Dataset entries
————————
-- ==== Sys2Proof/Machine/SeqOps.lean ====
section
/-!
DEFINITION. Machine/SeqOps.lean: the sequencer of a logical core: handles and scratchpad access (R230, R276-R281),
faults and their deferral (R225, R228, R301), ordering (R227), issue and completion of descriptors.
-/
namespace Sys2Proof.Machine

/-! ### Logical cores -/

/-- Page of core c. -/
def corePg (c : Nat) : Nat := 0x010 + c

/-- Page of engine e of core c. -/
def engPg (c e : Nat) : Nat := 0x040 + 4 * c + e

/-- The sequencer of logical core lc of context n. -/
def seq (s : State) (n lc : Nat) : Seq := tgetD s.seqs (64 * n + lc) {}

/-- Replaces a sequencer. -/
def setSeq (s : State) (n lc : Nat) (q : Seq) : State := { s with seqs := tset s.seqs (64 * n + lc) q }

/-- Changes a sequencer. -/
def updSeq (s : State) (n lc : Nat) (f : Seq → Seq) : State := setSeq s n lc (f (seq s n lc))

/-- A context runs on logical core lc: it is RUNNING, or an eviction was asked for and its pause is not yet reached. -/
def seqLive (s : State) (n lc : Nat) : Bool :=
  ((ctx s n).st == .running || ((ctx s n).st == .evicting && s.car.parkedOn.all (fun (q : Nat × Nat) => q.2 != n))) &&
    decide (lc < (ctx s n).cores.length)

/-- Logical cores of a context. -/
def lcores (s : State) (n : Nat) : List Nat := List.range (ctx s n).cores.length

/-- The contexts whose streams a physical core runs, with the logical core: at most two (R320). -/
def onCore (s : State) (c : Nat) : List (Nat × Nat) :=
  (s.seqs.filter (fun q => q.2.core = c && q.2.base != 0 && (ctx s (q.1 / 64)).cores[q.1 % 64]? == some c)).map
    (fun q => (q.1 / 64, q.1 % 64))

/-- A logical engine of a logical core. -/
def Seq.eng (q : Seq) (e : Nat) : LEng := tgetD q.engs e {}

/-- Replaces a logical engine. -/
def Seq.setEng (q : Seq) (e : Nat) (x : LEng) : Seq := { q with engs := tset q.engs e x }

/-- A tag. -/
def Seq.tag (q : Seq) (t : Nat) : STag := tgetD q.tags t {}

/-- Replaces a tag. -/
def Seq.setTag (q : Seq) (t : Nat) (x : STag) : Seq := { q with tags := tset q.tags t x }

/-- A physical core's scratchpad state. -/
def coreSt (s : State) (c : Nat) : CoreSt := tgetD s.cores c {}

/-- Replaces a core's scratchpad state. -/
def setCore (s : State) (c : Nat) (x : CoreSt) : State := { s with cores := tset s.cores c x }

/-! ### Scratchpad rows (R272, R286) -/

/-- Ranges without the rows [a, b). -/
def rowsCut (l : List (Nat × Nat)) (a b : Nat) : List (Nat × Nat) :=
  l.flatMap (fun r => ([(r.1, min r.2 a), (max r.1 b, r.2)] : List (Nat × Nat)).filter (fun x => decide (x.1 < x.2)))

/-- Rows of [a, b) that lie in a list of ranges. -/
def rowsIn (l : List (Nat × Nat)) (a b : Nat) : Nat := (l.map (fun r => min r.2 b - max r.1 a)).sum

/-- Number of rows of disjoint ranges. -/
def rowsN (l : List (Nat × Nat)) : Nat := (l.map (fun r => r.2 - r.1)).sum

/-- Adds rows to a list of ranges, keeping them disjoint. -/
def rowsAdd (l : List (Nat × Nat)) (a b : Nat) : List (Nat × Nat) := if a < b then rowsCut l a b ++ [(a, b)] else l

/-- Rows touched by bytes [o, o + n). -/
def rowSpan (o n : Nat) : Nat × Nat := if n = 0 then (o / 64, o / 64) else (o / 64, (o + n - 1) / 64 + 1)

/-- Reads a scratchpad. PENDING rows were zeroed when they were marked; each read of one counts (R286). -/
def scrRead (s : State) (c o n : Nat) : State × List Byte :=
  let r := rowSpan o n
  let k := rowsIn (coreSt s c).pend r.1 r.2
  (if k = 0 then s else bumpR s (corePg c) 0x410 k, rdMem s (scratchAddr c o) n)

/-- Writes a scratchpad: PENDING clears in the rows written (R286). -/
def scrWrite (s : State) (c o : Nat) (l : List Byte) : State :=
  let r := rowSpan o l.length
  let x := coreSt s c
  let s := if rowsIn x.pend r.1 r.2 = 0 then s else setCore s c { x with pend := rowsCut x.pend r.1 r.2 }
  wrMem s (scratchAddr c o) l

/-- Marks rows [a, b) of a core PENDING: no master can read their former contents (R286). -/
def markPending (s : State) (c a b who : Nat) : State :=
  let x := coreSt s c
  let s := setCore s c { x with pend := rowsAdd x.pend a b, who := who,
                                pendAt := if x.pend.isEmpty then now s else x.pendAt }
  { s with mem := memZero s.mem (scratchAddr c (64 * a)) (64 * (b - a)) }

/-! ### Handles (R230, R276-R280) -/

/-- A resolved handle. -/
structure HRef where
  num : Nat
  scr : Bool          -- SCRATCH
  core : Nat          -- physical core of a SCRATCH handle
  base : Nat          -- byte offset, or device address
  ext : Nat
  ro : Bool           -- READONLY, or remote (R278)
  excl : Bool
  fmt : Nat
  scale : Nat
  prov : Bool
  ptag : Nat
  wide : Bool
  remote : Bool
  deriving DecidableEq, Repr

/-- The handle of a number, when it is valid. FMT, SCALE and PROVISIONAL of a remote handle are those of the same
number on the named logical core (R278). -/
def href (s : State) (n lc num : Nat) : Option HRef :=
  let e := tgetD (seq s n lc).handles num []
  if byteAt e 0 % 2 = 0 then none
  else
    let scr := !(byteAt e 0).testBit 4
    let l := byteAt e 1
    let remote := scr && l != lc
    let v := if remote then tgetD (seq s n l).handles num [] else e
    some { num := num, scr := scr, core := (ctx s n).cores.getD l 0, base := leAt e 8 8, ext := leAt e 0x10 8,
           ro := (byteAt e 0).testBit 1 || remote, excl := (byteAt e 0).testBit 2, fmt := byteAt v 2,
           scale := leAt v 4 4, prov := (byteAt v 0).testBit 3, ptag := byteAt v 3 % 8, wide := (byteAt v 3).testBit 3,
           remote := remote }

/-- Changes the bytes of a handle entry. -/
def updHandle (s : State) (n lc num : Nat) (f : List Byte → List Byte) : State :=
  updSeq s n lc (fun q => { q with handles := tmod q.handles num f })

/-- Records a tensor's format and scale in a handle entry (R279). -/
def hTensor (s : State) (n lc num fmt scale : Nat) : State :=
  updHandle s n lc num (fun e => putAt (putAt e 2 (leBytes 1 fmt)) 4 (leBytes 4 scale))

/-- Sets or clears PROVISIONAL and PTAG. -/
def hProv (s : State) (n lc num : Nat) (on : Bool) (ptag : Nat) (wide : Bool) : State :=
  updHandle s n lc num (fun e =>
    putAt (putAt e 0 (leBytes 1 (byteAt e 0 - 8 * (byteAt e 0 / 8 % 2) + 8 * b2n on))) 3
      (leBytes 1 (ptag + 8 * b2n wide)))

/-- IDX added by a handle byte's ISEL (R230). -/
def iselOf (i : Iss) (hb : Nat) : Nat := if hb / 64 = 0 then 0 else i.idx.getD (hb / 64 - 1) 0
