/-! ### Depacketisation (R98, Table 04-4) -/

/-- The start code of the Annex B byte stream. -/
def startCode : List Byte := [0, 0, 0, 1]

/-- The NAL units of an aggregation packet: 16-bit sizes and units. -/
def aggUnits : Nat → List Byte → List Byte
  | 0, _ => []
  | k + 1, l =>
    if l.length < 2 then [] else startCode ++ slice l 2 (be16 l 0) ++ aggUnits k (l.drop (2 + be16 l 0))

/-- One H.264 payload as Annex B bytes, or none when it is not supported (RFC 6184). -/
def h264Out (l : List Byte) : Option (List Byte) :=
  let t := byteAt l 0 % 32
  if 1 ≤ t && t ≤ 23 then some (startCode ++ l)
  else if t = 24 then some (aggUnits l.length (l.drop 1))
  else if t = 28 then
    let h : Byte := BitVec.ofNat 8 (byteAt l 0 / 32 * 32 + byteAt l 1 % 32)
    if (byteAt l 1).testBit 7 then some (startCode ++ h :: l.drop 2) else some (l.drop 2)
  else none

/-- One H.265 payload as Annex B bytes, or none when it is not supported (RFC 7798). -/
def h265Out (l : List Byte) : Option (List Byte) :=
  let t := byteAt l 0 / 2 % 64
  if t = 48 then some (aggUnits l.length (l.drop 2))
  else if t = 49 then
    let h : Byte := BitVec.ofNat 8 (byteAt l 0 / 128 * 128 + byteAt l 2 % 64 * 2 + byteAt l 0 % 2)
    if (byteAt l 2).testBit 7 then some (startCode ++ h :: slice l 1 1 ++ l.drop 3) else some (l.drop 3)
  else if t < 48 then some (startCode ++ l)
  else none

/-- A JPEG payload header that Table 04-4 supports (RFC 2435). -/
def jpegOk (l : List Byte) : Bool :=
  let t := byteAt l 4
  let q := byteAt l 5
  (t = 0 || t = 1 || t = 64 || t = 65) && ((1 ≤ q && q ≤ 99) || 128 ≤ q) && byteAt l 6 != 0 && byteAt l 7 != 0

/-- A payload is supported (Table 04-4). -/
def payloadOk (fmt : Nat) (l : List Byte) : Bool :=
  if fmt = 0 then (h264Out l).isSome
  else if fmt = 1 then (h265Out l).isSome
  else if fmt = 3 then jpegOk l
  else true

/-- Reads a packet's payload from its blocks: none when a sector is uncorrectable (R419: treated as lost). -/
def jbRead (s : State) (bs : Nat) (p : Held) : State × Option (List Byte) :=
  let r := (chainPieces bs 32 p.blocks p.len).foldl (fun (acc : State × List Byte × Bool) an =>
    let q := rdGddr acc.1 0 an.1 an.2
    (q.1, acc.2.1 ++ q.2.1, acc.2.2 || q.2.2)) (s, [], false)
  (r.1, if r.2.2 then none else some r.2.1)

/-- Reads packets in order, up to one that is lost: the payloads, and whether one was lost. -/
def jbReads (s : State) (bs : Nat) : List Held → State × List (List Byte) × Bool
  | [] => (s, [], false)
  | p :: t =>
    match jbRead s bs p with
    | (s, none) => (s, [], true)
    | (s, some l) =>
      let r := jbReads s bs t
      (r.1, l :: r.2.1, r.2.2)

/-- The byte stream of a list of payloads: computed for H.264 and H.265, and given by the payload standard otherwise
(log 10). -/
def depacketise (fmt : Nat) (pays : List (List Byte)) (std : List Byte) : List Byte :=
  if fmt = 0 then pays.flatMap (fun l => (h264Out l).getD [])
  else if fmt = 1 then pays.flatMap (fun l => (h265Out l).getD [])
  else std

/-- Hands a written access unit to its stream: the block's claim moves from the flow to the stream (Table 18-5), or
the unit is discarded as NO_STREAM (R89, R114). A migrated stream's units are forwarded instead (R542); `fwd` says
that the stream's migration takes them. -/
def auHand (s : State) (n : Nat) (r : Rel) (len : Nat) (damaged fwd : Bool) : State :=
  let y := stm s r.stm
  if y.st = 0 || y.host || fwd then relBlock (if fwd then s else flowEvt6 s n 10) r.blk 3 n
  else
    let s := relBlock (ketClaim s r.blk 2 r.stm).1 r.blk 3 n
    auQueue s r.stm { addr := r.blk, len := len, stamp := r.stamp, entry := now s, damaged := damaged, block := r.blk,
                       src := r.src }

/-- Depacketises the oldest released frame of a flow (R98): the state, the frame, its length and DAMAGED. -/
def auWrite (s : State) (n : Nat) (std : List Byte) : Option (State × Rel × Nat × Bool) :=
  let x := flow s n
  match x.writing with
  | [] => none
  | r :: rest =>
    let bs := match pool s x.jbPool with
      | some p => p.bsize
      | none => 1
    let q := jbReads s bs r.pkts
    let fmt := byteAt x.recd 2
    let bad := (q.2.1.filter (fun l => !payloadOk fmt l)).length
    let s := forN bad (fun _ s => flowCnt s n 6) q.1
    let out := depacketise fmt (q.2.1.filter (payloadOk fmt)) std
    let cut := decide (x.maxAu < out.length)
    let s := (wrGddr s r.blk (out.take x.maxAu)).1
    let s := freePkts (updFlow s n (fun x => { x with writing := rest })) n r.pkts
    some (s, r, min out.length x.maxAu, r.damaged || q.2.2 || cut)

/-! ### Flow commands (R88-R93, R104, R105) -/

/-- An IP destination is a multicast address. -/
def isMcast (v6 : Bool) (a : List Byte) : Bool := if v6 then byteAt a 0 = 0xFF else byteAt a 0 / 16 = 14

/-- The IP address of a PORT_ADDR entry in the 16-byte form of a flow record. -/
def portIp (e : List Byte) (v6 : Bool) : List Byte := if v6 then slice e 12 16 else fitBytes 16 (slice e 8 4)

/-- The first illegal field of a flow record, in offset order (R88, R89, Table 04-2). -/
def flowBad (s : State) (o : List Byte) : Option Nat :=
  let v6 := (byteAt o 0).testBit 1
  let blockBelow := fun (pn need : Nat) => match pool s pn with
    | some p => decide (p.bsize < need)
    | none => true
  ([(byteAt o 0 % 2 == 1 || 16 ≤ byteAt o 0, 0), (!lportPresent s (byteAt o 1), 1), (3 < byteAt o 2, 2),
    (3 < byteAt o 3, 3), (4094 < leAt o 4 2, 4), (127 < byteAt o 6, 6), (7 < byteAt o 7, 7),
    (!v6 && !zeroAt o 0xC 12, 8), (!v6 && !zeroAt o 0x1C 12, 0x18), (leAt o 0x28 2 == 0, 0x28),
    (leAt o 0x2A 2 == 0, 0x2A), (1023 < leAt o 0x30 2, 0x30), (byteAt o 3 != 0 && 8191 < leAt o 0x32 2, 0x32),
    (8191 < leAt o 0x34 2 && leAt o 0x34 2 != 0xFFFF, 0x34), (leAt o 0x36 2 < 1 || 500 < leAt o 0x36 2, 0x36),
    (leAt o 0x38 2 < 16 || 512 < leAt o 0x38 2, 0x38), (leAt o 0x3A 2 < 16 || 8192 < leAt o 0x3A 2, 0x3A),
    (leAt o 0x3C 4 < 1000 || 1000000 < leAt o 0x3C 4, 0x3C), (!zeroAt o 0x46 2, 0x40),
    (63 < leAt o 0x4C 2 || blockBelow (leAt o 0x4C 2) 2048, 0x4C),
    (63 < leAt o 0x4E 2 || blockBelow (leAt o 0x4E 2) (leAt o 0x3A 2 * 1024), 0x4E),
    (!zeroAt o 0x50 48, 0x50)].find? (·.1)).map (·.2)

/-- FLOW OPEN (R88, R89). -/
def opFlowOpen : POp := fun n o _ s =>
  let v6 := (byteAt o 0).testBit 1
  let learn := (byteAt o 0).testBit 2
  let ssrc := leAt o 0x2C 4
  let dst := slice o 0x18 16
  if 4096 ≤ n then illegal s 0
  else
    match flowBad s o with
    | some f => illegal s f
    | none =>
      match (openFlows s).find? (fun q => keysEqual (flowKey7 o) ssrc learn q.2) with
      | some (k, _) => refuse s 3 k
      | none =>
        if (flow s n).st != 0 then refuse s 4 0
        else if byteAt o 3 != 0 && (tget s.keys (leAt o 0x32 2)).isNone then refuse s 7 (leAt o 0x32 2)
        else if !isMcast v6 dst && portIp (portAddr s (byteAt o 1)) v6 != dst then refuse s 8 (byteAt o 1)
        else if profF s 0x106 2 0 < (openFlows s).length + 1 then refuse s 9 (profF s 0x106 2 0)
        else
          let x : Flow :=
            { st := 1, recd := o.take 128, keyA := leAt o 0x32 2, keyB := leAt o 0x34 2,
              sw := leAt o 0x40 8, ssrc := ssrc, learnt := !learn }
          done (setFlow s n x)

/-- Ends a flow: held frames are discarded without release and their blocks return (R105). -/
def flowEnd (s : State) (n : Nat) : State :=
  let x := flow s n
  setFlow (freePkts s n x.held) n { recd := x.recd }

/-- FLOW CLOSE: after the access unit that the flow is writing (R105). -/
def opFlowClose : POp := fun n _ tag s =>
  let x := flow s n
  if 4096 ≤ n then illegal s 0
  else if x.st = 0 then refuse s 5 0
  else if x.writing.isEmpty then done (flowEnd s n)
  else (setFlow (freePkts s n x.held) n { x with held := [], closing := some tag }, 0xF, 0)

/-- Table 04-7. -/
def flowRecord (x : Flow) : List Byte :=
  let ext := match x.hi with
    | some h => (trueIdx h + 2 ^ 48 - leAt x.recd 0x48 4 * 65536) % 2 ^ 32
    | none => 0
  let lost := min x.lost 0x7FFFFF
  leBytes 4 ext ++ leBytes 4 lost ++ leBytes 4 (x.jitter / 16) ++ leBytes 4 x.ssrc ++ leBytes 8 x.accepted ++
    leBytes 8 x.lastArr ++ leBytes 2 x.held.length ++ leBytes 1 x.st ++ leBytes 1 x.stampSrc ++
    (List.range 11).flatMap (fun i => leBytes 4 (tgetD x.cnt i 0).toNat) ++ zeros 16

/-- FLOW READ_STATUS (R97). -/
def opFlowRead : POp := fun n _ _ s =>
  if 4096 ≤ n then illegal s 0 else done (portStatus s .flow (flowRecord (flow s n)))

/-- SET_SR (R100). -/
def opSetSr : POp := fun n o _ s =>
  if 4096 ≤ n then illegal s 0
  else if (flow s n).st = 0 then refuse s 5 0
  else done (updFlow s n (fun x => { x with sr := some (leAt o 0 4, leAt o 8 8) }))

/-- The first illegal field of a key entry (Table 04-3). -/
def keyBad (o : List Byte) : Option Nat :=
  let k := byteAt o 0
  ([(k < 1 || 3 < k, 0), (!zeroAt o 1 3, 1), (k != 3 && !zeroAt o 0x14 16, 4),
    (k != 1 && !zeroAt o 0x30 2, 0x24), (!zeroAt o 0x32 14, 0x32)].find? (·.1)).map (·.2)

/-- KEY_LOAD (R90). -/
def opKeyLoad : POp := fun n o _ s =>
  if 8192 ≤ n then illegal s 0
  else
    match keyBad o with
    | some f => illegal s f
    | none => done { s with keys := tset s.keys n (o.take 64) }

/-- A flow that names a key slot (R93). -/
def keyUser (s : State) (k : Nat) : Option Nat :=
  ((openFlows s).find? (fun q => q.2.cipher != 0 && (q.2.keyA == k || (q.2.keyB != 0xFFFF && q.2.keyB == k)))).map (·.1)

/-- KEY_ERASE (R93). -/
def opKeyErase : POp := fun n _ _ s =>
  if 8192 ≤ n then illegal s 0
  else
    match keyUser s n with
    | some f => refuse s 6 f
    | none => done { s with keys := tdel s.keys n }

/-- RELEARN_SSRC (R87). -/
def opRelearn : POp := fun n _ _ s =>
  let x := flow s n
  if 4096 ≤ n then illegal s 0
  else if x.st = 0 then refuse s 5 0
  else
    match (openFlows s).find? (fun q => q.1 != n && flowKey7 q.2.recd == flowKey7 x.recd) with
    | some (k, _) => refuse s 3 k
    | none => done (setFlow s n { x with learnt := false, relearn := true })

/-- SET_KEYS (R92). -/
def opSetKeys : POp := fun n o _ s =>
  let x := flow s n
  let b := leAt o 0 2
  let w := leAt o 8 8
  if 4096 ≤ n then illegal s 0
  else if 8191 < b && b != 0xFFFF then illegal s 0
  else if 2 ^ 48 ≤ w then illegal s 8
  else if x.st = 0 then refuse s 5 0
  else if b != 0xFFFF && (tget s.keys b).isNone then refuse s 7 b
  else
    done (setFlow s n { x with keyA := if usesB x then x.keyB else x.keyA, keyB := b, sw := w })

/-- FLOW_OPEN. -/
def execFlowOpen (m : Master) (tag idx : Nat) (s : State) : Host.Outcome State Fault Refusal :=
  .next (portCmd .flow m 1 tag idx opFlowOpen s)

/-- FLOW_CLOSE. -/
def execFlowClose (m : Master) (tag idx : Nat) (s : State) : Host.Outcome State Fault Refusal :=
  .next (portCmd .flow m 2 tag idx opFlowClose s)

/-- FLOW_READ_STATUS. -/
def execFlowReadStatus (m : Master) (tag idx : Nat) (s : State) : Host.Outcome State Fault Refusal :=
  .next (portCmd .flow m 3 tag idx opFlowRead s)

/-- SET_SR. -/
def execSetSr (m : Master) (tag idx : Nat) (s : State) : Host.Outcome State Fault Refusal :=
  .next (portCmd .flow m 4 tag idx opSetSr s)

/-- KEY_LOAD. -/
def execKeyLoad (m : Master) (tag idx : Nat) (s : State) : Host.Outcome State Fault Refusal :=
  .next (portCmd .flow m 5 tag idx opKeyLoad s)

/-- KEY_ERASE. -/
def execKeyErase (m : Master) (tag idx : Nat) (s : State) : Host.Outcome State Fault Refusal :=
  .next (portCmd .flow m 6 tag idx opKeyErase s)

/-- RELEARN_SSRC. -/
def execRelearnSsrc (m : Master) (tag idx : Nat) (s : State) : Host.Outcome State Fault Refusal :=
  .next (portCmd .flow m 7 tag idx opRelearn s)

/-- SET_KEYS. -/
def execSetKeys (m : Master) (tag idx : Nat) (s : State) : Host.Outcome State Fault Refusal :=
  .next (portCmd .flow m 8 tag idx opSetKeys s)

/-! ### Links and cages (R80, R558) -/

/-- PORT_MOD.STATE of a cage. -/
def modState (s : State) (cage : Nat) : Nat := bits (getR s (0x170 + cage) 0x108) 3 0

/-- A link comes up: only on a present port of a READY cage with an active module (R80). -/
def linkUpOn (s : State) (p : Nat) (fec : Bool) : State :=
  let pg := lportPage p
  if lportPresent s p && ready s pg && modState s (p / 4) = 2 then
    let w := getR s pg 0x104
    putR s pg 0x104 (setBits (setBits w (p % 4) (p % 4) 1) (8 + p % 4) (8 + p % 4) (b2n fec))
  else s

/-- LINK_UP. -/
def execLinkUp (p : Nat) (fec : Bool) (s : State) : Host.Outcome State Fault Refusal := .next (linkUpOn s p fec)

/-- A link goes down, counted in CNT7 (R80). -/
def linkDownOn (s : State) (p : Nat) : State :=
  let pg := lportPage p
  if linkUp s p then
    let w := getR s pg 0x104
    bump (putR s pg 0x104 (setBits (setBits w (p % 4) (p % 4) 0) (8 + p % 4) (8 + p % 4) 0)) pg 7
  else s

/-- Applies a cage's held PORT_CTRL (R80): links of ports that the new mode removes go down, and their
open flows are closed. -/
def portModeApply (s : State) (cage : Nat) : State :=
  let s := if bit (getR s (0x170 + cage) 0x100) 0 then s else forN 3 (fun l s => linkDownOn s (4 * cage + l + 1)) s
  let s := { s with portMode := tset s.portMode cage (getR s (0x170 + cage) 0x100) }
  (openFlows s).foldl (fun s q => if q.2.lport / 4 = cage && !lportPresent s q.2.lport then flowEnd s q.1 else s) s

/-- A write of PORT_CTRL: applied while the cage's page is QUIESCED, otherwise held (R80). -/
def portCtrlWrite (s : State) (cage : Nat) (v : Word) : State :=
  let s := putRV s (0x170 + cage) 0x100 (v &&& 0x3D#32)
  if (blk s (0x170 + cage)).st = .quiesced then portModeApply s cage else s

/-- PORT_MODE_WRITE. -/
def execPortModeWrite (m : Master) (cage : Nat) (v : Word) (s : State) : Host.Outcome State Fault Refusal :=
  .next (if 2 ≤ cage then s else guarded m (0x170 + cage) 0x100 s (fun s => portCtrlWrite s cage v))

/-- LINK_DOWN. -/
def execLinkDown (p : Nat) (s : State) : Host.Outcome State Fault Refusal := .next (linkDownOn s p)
————————
Work to complete:
In the entries above, the lines between the one holding "byteAt l 1 % 32)" and the one holding "def payloadOk (fmt", inclusive, are to be printed exactly as written, and those alone.

Written solution:
    let h : Byte := BitVec.ofNat 8 (byteAt l 0 / 32 * 32 + byteAt l 1 % 32)
    if (byteAt l 1).testBit 7 then some (startCode ++ h :: l.drop 2) else some (l.drop 2)
  else none

/-- One H.265 payload as Annex B bytes, or none when it is not supported (RFC 7798). -/
def h265Out (l : List Byte) : Option (List Byte) :=
  let t := byteAt l 0 / 2 % 64
  if t = 48 then some (aggUnits l.length (l.drop 2))
  else if t = 49 then
    let h : Byte := BitVec.ofNat 8 (byteAt l 0 / 128 * 128 + byteAt l 2 % 64 * 2 + byteAt l 0 % 2)
    if (byteAt l 2).testBit 7 then some (startCode ++ h :: slice l 1 1 ++ l.drop 3) else some (l.drop 3)
  else if t < 48 then some (startCode ++ l)
  else none

/-- A JPEG payload header that Table 04-4 supports (RFC 2435). -/
def jpegOk (l : List Byte) : Bool :=
  let t := byteAt l 4
  let q := byteAt l 5
  (t = 0 || t = 1 || t = 64 || t = 65) && ((1 ≤ q && q ≤ 99) || 128 ≤ q) && byteAt l 6 != 0 && byteAt l 7 != 0

/-- A payload is supported (Table 04-4). -/
def payloadOk (fmt : Nat) (l : List Byte) : Bool :=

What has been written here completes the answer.